Al Iaquinta's roller-coaster road to UFC Fight Night 71 ended in disappointment on Monday. After losing original opponent Bobby Green to injury, Iaquinta abruptly lost his replacement opponent when former Strikeforce champion Gilbert Melendez was forcibly removed from the July 15 event due to a failed drug test, leaving Iaquinta without a dance partner, and thus, off of UFC Fight Night 71 entirely.
"I don't know what I want to do. I want to break something. I want to slam my head on the desk again. I don't know. I'm just disappointed. I can't describe it, man," Iaquinta said on The MMA Hour shortly after learning of the news.
"I was ready to go. It was a perfect fight for me stylistically. I brought in guys who really had a good style and I've been doing great with the sparring, so it's just, I don't know, I'm just frustrated right now, man. I'm real frustrated."
Melendez tested positive for "exogenous origin of testosterone metabolites" in the aftermath of a narrow loss to Eddie Alvarez at UFC 188. The test marked the first drug failure of Melendez's career, and drew the 33-year-old a one-year suspension retroactive to the June 13 pay-per-view.
While Melendez took ownership of the situation in a statement released by the UFC, it did little to curb the disappointment felt by Iaquinta, as the New Yorker not only lost out on a potentially career-changing opportunity against a perennial top-five ranked lightweight, but also lost the chance to fight at UFC Fight Night 71 at all.
"I don't know what to make of it, because he's the last guy you expect (to fail a drug test)," Iaquinta said.
"I had nothing but respect for him going into this fight. If he's manning up and he's going to take it on the chin that way, I have nothing for respect for him. It's just, I don't know. If you're going to cheat, you're going to get caught, I guess."
To make matters worse for Iaquinta, it could be a while before he's seen in the cage again. The 28-year-old forged his current four-fight win streak while dealing with an injured right knee, and now that his shot at Melendez is off the table, the time to address the injury may be at hand.

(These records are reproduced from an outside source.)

/-- COP0 (30_encoding.md rule R275). -/
def decodeCop0 (a : BitVec 5) (b : BitVec 5) (c : BitVec 5) (d : BitVec 5) (f : BitVec 6) (co : BitVec 1) (wcode : BitVec 19) : Option Instr :=
  if co = 0#1 then
    if a = 0#5 then (if d = 0#5 ∧ f.extractLsb' 3 3 = 0#3 then some (.mfc0 b c (f.extractLsb' 0 3)) else none)
    else if a = 1#5 then (if d = 0#5 ∧ f.extractLsb' 3 3 = 0#3 then some (.dmfc0 b c (f.extractLsb' 0 3)) else none)
    else if a = 4#5 then (if d = 0#5 ∧ f.extractLsb' 3 3 = 0#3 then some (.mtc0 b c (f.extractLsb' 0 3)) else none)
    else if a = 5#5 then (if d = 0#5 ∧ f.extractLsb' 3 3 = 0#3 then some (.dmtc0 b c (f.extractLsb' 0 3)) else none)
    else if a = 10#5 then (if f = 0#6 ∧ d = 0#5 then some (.rdpgpr b c) else none)
    else if a = 14#5 then (if f = 0#6 ∧ d = 0#5 then some (.wrpgpr b c) else none)
    else if a = 11#5 then
      if f = 0#6 then (if c = 12#5 ∧ d = 0#5 then some (.di b) else none)
      else if f = 32#6 then (if c = 12#5 ∧ d = 0#5 then some (.ei b) else none)
      else none
    else none
  else if co = 1#1 then
    if f = 8#6 then (if wcode = 0#19 then some .tlbp else none)
    else if f = 1#6 then (if wcode = 0#19 then some .tlbr else none)
    else if f = 2#6 then (if wcode = 0#19 then some .tlbwi else none)
    else if f = 6#6 then (if wcode = 0#19 then some .tlbwr else none)
    else if f = 24#6 then (if wcode = 0#19 then some .eret else none)
    else if f = 31#6 then (if wcode = 0#19 then some .deret else none)
    else if f = 32#6 then some (.wait wcode)
    else none
  else none

/-- COP1 (30_encoding.md rule R276). -/
def decodeCop1 (a : BitVec 5) (b : BitVec 5) (c : BitVec 5) (d : BitVec 5) (f : BitVec 6) (imm : BitVec 16) : Option Instr :=
  if a = 16#5 then
    if f = 5#6 then (if b = 0#5 then some (.absS c d) else none)
    else if f = 0#6 then some (.addS b c d)
    else if f = 3#6 then some (.divS b c d)
    else if f = 2#6 then some (.mulS b c d)
    else if f = 7#6 then (if b = 0#5 then some (.negS c d) else none)
    else if f = 21#6 then (if b = 0#5 then some (.recipS c d) else none)
    else if f = 22#6 then (if b = 0#5 then some (.rsqrtS c d) else none)
    else if f = 4#6 then (if b = 0#5 then some (.sqrtS c d) else none)
    else if f = 1#6 then some (.subS b c d)
    else if f = 48#6 then (if d.extractLsb' 0 2 = 0#2 then some (.cFS b c (d.extractLsb' 2 3)) else none)
    else if f = 49#6 then (if d.extractLsb' 0 2 = 0#2 then some (.cUnS b c (d.extractLsb' 2 3)) else none)
    else if f = 50#6 then (if d.extractLsb' 0 2 = 0#2 then some (.cEqS b c (d.extractLsb' 2 3)) else none)
    else if f = 51#6 then (if d.extractLsb' 0 2 = 0#2 then some (.cUeqS b c (d.extractLsb' 2 3)) else none)
    else if f = 52#6 then (if d.extractLsb' 0 2 = 0#2 then some (.cOltS b c (d.extractLsb' 2 3)) else none)
    else if f = 53#6 then (if d.extractLsb' 0 2 = 0#2 then some (.cUltS b c (d.extractLsb' 2 3)) else none)
    else if f = 54#6 then (if d.extractLsb' 0 2 = 0#2 then some (.cOleS b c (d.extractLsb' 2 3)) else none)
    else if f = 55#6 then (if d.extractLsb' 0 2 = 0#2 then some (.cUleS b c (d.extractLsb' 2 3)) else none)
    else if f = 56#6 then (if d.extractLsb' 0 2 = 0#2 then some (.cSfS b c (d.extractLsb' 2 3)) else none)
    else if f = 57#6 then (if d.extractLsb' 0 2 = 0#2 then some (.cNgleS b c (d.extractLsb' 2 3)) else none)
    else if f = 58#6 then (if d.extractLsb' 0 2 = 0#2 then some (.cSeqS b c (d.extractLsb' 2 3)) else none)
    else if f = 59#6 then (if d.extractLsb' 0 2 = 0#2 then some (.cNglS b c (d.extractLsb' 2 3)) else none)
    else if f = 60#6 then (if d.extractLsb' 0 2 = 0#2 then some (.cLtS b c (d.extractLsb' 2 3)) else none)
    else if f = 61#6 then (if d.extractLsb' 0 2 = 0#2 then some (.cNgeS b c (d.extractLsb' 2 3)) else none)
    else if f = 62#6 then (if d.extractLsb' 0 2 = 0#2 then some (.cLeS b c (d.extractLsb' 2 3)) else none)
    else if f = 63#6 then (if d.extractLsb' 0 2 = 0#2 then some (.cNgtS b c (d.extractLsb' 2 3)) else none)
    else if f = 10#6 then (if b = 0#5 then some (.ceilLS c d) else none)
    else if f = 14#6 then (if b = 0#5 then some (.ceilWS c d) else none)
    else if f = 33#6 then (if b = 0#5 then some (.cvtDS c d) else none)
    else if f = 37#6 then (if b = 0#5 then some (.cvtLS c d) else none)
    else if f = 36#6 then (if b = 0#5 then some (.cvtWS c d) else none)
    else if f = 11#6 then (if b = 0#5 then some (.floorLS c d) else none)
    else if f = 15#6 then (if b = 0#5 then some (.floorWS c d) else none)
    else if f = 8#6 then (if b = 0#5 then some (.roundLS c d) else none)
    else if f = 12#6 then (if b = 0#5 then some (.roundWS c d) else none)
    else if f = 9#6 then (if b = 0#5 then some (.truncLS c d) else none)
    else if f = 13#6 then (if b = 0#5 then some (.truncWS c d) else none)
    else if f = 38#6 then some (.cvtPsS b c d)
    else if f = 6#6 then (if b = 0#5 then some (.movS c d) else none)
    else if f = 17#6 then
      if b.extractLsb' 0 2 = 0#2 then some (.movfS (b.extractLsb' 2 3) c d)
      else if b.extractLsb' 0 2 = 1#2 then some (.movtS (b.extractLsb' 2 3) c d)
      else none
    else if f = 19#6 then some (.movnS b c d)
    else if f = 18#6 then some (.movzS b c d)
    else none
  else if a = 17#5 then
    if f = 5#6 then (if b = 0#5 then some (.absD c d) else none)
    else if f = 0#6 then some (.addD b c d)
    else if f = 3#6 then some (.divD b c d)
    else if f = 2#6 then some (.mulD b c d)
    else if f = 7#6 then (if b = 0#5 then some (.negD c d) else none)
    else if f = 21#6 then (if b = 0#5 then some (.recipD c d) else none)
    else if f = 22#6 then (if b = 0#5 then some (.rsqrtD c d) else none)
    else if f = 4#6 then (if b = 0#5 then some (.sqrtD c d) else none)
    else if f = 1#6 then some (.subD b c d)
    else if f = 48#6 then (if d.extractLsb' 0 2 = 0#2 then some (.cFD b c (d.extractLsb' 2 3)) else none)
    else if f = 49#6 then (if d.extractLsb' 0 2 = 0#2 then some (.cUnD b c (d.extractLsb' 2 3)) else none)
    else if f = 50#6 then (if d.extractLsb' 0 2 = 0#2 then some (.cEqD b c (d.extractLsb' 2 3)) else none)
    else if f = 51#6 then (if d.extractLsb' 0 2 = 0#2 then some (.cUeqD b c (d.extractLsb' 2 3)) else none)
    else if f = 52#6 then (if d.extractLsb' 0 2 = 0#2 then some (.cOltD b c (d.extractLsb' 2 3)) else none)
    else if f = 53#6 then (if d.extractLsb' 0 2 = 0#2 then some (.cUltD b c (d.extractLsb' 2 3)) else none)
    else if f = 54#6 then (if d.extractLsb' 0 2 = 0#2 then some (.cOleD b c (d.extractLsb' 2 3)) else none)
    else if f = 55#6 then (if d.extractLsb' 0 2 = 0#2 then some (.cUleD b c (d.extractLsb' 2 3)) else none)
    else if f = 56#6 then (if d.extractLsb' 0 2 = 0#2 then some (.cSfD b c (d.extractLsb' 2 3)) else none)
    else if f = 57#6 then (if d.extractLsb' 0 2 = 0#2 then some (.cNgleD b c (d.extractLsb' 2 3)) else none)
    else if f = 58#6 then (if d.extractLsb' 0 2 = 0#2 then some (.cSeqD b c (d.extractLsb' 2 3)) else none)
    else if f = 59#6 then (if d.extractLsb' 0 2 = 0#2 then some (.cNglD b c (d.extractLsb' 2 3)) else none)
    else if f = 60#6 then (if d.extractLsb' 0 2 = 0#2 then some (.cLtD b c (d.extractLsb' 2 3)) else none)
    else if f = 61#6 then (if d.extractLsb' 0 2 = 0#2 then some (.cNgeD b c (d.extractLsb' 2 3)) else none)
    else if f = 62#6 then (if d.extractLsb' 0 2 = 0#2 then some (.cLeD b c (d.extractLsb' 2 3)) else none)
    else if f = 63#6 then (if d.extractLsb' 0 2 = 0#2 then some (.cNgtD b c (d.extractLsb' 2 3)) else none)
    else if f = 10#6 then (if b = 0#5 then some (.ceilLD c d) else none)
    else if f = 14#6 then (if b = 0#5 then some (.ceilWD c d) else none)
    else if f = 37#6 then (if b = 0#5 then some (.cvtLD c d) else none)
    else if f = 32#6 then (if b = 0#5 then some (.cvtSD c d) else none)
    else if f = 36#6 then (if b = 0#5 then some (.cvtWD c d) else none)
    else if f = 11#6 then (if b = 0#5 then some (.floorLD c d) else none)
    else if f = 15#6 then (if b = 0#5 then some (.floorWD c d) else none)
    else if f = 8#6 then (if b = 0#5 then some (.roundLD c d) else none)
    else if f = 12#6 then (if b = 0#5 then some (.roundWD c d) else none)
    else if f = 9#6 then (if b = 0#5 then some (.truncLD c d) else none)
    else if f = 13#6 then (if b = 0#5 then some (.truncWD c d) else none)
    else if f = 6#6 then (if b = 0#5 then some (.movD c d) else none)
    else if f = 17#6 then
      if b.extractLsb' 0 2 = 0#2 then some (.movfD (b.extractLsb' 2 3) c d)
      else if b.extractLsb' 0 2 = 1#2 then some (.movtD (b.extractLsb' 2 3) c d)
      else none
    else if f = 19#6 then some (.movnD b c d)
    else if f = 18#6 then some (.movzD b c d)
    else none
  else if a = 22#5 then
    if f = 5#6 then (if b = 0#5 then some (.absPs c d) else none)
    else if f = 0#6 then some (.addPs b c d)
    else if f = 2#6 then some (.mulPs b c d)
    else if f = 7#6 then (if b = 0#5 then some (.negPs c d) else none)
    else if f = 1#6 then some (.subPs b c d)
    else if f = 48#6 then (if d.extractLsb' 0 2 = 0#2 then some (.cFPs b c (d.extractLsb' 2 3)) else none)
    else if f = 49#6 then (if d.extractLsb' 0 2 = 0#2 then some (.cUnPs b c (d.extractLsb' 2 3)) else none)
    else if f = 50#6 then (if d.extractLsb' 0 2 = 0#2 then some (.cEqPs b c (d.extractLsb' 2 3)) else none)
    else if f = 51#6 then (if d.extractLsb' 0 2 = 0#2 then some (.cUeqPs b c (d.extractLsb' 2 3)) else none)
    else if f = 52#6 then (if d.extractLsb' 0 2 = 0#2 then some (.cOltPs b c (d.extractLsb' 2 3)) else none)
    else if f = 53#6 then (if d.extractLsb' 0 2 = 0#2 then some (.cUltPs b c (d.extractLsb' 2 3)) else none)
    else if f = 54#6 then (if d.extractLsb' 0 2 = 0#2 then some (.cOlePs b c (d.extractLsb' 2 3)) else none)
    else if f = 55#6 then (if d.extractLsb' 0 2 = 0#2 then some (.cUlePs b c (d.extractLsb' 2 3)) else none)
    else if f = 56#6 then (if d.extractLsb' 0 2 = 0#2 then some (.cSfPs b c (d.extractLsb' 2 3)) else none)
    else if f = 57#6 then (if d.extractLsb' 0 2 = 0#2 then some (.cNglePs b c (d.extractLsb' 2 3)) else none)
    else if f = 58#6 then (if d.extractLsb' 0 2 = 0#2 then some (.cSeqPs b c (d.extractLsb' 2 3)) else none)
    else if f = 59#6 then (if d.extractLsb' 0 2 = 0#2 then some (.cNglPs b c (d.extractLsb' 2 3)) else none)
    else if f = 60#6 then (if d.extractLsb' 0 2 = 0#2 then some (.cLtPs b c (d.extractLsb' 2 3)) else none)
    else if f = 61#6 then (if d.extractLsb' 0 2 = 0#2 then some (.cNgePs b c (d.extractLsb' 2 3)) else none)
    else if f = 62#6 then (if d.extractLsb' 0 2 = 0#2 then some (.cLePs b c (d.extractLsb' 2 3)) else none)
    else if f = 63#6 then (if d.extractLsb' 0 2 = 0#2 then some (.cNgtPs b c (d.extractLsb' 2 3)) else none)
    else if f = 40#6 then (if b = 0#5 then some (.cvtSPl c d) else none)
    else if f = 32#6 then (if b = 0#5 then some (.cvtSPu c d) else none)
    else if f = 44#6 then some (.pllPs b c d)
    else if f = 45#6 then some (.pluPs b c d)
    else if f = 46#6 then some (.pulPs b c d)
    else if f = 47#6 then some (.puuPs b c d)
    else if f = 6#6 then (if b = 0#5 then some (.movPs c d) else none)
    else if f = 17#6 then
      if b.extractLsb' 0 2 = 0#2 then some (.movfPs (b.extractLsb' 2 3) c d)
      else if b.extractLsb' 0 2 = 1#2 then some (.movtPs (b.extractLsb' 2 3) c d)
      else none
    else if f = 19#6 then some (.movnPs b c d)
    else if f = 18#6 then some (.movzPs b c d)
    else none
  else if a = 20#5 then
    if f = 33#6 then (if b = 0#5 then some (.cvtDW c d) else none)
    else if f = 32#6 then (if b = 0#5 then some (.cvtSW c d) else none)
    else none
  else if a = 21#5 then
    if f = 33#6 then (if b = 0#5 then some (.cvtDL c d) else none)
    else if f = 32#6 then (if b = 0#5 then some (.cvtSL c d) else none)
    else none
  else if a = 2#5 then (if f = 0#6 ∧ d = 0#5 then some (.cfc1 b c) else none)
  else if a = 6#5 then (if f = 0#6 ∧ d = 0#5 then some (.ctc1 b c) else none)
  else if a = 1#5 then (if f = 0#6 ∧ d = 0#5 then some (.dmfc1 b c) else none)
  else if a = 5#5 then (if f = 0#6 ∧ d = 0#5 then some (.dmtc1 b c) else none)
  else if a = 0#5 then (if f = 0#6 ∧ d = 0#5 then some (.mfc1 b c) else none)
  else if a = 3#5 then (if f = 0#6 ∧ d = 0#5 then some (.mfhc1 b c) else none)
  else if a = 4#5 then (if f = 0#6 ∧ d = 0#5 then some (.mtc1 b c) else none)
  else if a = 7#5 then (if f = 0#6 ∧ d = 0#5 then some (.mthc1 b c) else none)
  else if a = 8#5 then
    if b.extractLsb' 0 2 = 0#2 then some (.bc1f (b.extractLsb' 2 3) imm)
    else if b.extractLsb' 0 2 = 2#2 then some (.bc1fl (b.extractLsb' 2 3) imm)
    else if b.extractLsb' 0 2 = 1#2 then some (.bc1t (b.extractLsb' 2 3) imm)
    else if b.extractLsb' 0 2 = 3#2 then some (.bc1tl (b.extractLsb' 2 3) imm)
    else none
  else none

"I had a knee surgery, it was actually right after The Ultimate Fighter," Iaquinta said. "It never really healed right, and it's just been getting worse and worse every fight. I've just been putting it off, putting it off, and now it's kind of affecting my left (knee), so I'm compensating for it. I've been getting through it, and for a fight like Gilbert Melendez, I was pushing through it. But to go into another fight not at 100-percent, I think I'm just going to get it looked at, get it set up with a good doctor and get it fixed. It's a sign, I think."
The problem stems from loose cartilage lodged behind Iaquinta's right patella. Doctors have told the lightweight that the injury could be severe enough to be a career-ender if he elects to undergo surgery. Iaquinta, though, hopes to find an alternative treatment that would ready him for a return to the cage later this year.
"They've been telling me to stick it out, stick it out," Iaquinta acknowledged. "Because you don't know what'll have to be done if they do the surgery and how you'll feel after, if you'll have a full range of motion. I don't know. I've been battling with this for a while, so I think now is the time I've got to get this thing fixed up. I've been seeing good doctors, but they've got to be able to do something."